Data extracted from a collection
= Beginning of Section =

-- ==== Sys2Proof/Proofs/StarBridging.lean ====
section
/-!
The bridging of a good star frame (R59 to R65): the checks of its source, what learning makes of it (Table 4-5), the broadcast
window, and where the frame is placed (Table 3-4).
-/

namespace Sys2Proof.Machine

section
variable {p : StarNo} {x : StationId} {f : StarRx} {b : BufId} {s : State} {e : Entry}

/-! ## Learning (Table 4-5) -/

theorem learnStar_of_new {c : DeskCode} (unknown : indexEntry s x = none) (code : proxyCode s = some c) :
    learnStar p x s = createLearned c (.star x (some p)) s := by simp only [learnStar, unknown, code]

theorem learnStar_of_no_code (unknown : indexEntry s x = none) (code : proxyCode s = none) :
    learnStar p x s = setFlag .poolEmpty 0 none s := by simp only [learnStar, unknown, code]

theorem learnStar_of_suspended (found : indexEntry s x = some e) (sus : e.isSuspended = true) : learnStar p x s = s := by
  simp only [learnStar, found, if_pos sus]

theorem learnStar_of_home (found : indexEntry s x = some e) (use : e.isSuspended = false)
    (place : e.place = .star x (some p)) : learnStar p x s = refresh e.code s := by
  simp [learnStar, found, use, place]

theorem learnStar_of_unplaced (found : indexEntry s x = some e) (use : e.isSuspended = false)
    (place : e.place = .star x none) :
    learnStar p x s = refresh e.code (s.modEntry e.code fun e => { e with place := e.place.movedTo (.inr p) }) := by
  simp [learnStar, found, use, place]

theorem learnStar_of_moved {h : StarNo} (found : indexEntry s x = some e) (use : e.isSuspended = false)
    (place : e.place = .star x (some h)) (apart : h ≠ p) : learnStar p x s = moveEntry e.code (.inr p) s := by
  simp [learnStar, found, use, place, apart]

/-- A station that is new on the star side takes the first pool code in the proxy range, or finds none (R71, R73, R81). -/
theorem learnStar_unknown (unknown : indexEntry s x = none) :
    let u := learnStar p x s
    (∀ c, proxyCode s = some c → findEntry s c = none →
        findEntry u c = some (learnedEntry s c (.star x (some p))) ∧ u.dir.pool = s.dir.pool.filter (fun d => d != c)
        ∧ (∀ d, d ≠ c → findEntry u d = findEntry s d))
      ∧ ((∀ c ∈ s.dir.pool, inProxyRange s.office c = false) → u.dir = s.dir ∧ (flagOf u .poolEmpty 0).isSome = true) := by
  refine ⟨fun c code clear => ?_, fun out => ?_⟩
  · rw [learnStar_of_new unknown code]
    exact ⟨findEntry_createLearned_self _ clear, rfl, fun d hd => findEntry_createLearned_ne _ hd⟩
  · have code : proxyCode s = none := List.find?_eq_none.2 fun c hc => by simp [out c hc]
    rw [learnStar_of_no_code unknown code]
    exact ⟨setFlag_dir .., isSome_flagOf_setFlag _ _ _ _⟩

/-- A station that the index holds is suspended, at home, of unknown home, or somewhere else (R74, R75, R80). -/
theorem learnStar_known (found : indexEntry s x = some e) (apart : (s.dir.entries.map Entry.code).Nodup) :
    let u := learnStar p x s
    (e.isSuspended = true → u = s)
      ∧ (e.isSuspended = false → e.place = .star x (some p) ∨ e.place = .star x none →
        findEntry u e.code = some
          { e with place := .star x (some p), presenceRemaining := e.presenceLimit, state := .active })
      ∧ (∀ h, e.isSuspended = false → e.place = .star x (some h) → h ≠ p →
        let moved := { e with place := .star x (some p), periodMoves := gain 255 e.periodMoves }
        (moved.periodMoves ≤ s.office.moveLimit →
          findEntry u e.code = some { moved with presenceRemaining := e.presenceLimit, state := .active })
        ∧ (s.office.moveLimit < moved.periodMoves →
          findEntry u e.code = some { moved with state := .suspended (.timed .duplicate s.office.quarantine) }
          ∧ (flagOf u .duplicate 0).isSome = true)) := by
  have known := findEntry_of_indexEntry found apart
  refine ⟨learnStar_of_suspended found, fun use places => ?_, fun h use place away => ?_⟩
  · rcases places with place | place
    · rw [learnStar_of_home found use place, findEntry_refresh known, ← place]
      rfl
    · let arrived : Entry → Entry := fun e => { e with place := e.place.movedTo (.inr p) }
      have moved : findEntry (s.modEntry e.code arrived) e.code = some { e with place := .star x (some p) } := by
        rw [findEntry_modEntry_self s e.code arrived fun _ => rfl, known]
        simp only [Option.map_some, arrived, place]
        rfl
      rw [learnStar_of_unplaced found use place, findEntry_refresh moved]
      rfl
  · intro moved
    have arrived : e.movedHome (.inr p) = moved := by simp only [Entry.movedHome, place]; rfl
    rw [learnStar_of_moved found use place away]
    refine ⟨fun few => ?_, fun many => ?_⟩
    · rw [moveEntry_within known (by rw [arrived]; exact few), arrived]
      rfl
    · rw [← arrived]
      exact moveEntry_beyond known use (by rw [arrived]; exact many)

/-! ## The source (R59, R60) -/

theorem isPartId_iff (s : State) (y : StationId) :
    isPartId s y = true ↔ y = s.chassis.unitNumber ∨ y = s.office.base + 240#32 := by
  simp [isPartId, idOfDesk, bridgeCode]

theorem bridgeStar_of_full (full : freeBuffers s = 0) : bridgeStar p f s =
    (none, s.modDrops (portOfStar p) (fun k => { k with noBuffer := bump k.noBuffer })) := by
  rw [bridgeStar, (takeBuf_none f.kind f.payload s).2 full]

theorem bridgeStar_of_taken {s1 : State} (taken : takeBuf f.kind f.payload s = some (b, s1)) :
    bridgeStar p f s = (some b, decideStar p f b s1) := by
  rw [bridgeStar, taken]

/-- The source checks before learning: special and part IDs, other IDs of the trunk range (R59). -/
theorem decideStar_result (p : StarNo) (f : StarRx) (b : BufId) (s : State) :
    let special := f.src = 0#32 ∨ f.src = 0xFFFFFFFF#32 ∨ f.src = s.chassis.unitNumber ∨ f.src = s.office.base + 240#32
    let inRange := (f.src - s.office.base).toNat < 256
    (special → decideStar p f b s = s.modDrops (portOfStar p) (fun k => { k with badSource := bump k.badSource }))
      ∧ (¬ special → inRange →
        decideStar p f b s = s.modDrops (portOfStar p) (fun k => { k with baseClash := bump k.baseClash }))
      ∧ (¬ special → ¬ inRange → decideStar p f b s = admitStar p f b (learnStar p f.src s)) := by
  refine ⟨fun k => ?_, fun k r => ?_, fun k r => ?_⟩
  · simp only [decideStar, if_pos ((special_iff s f.src).2 k)]
  · simp only [decideStar, if_neg (mt (special_iff s f.src).1 k), if_pos ((inTrunkRange_iff _ _).2 r)]
  · simp only [decideStar, if_neg (mt (special_iff s f.src).1 k), if_neg (mt (inTrunkRange_iff _ _).1 r)]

= End of Section =

§ **Problem**:
Take every line above that includes "places" and list it.

§ **Answer box**:
  refine ⟨learnStar_of_suspended found, fun use places => ?_, fun h use place away => ?_⟩
  · rcases places with place | place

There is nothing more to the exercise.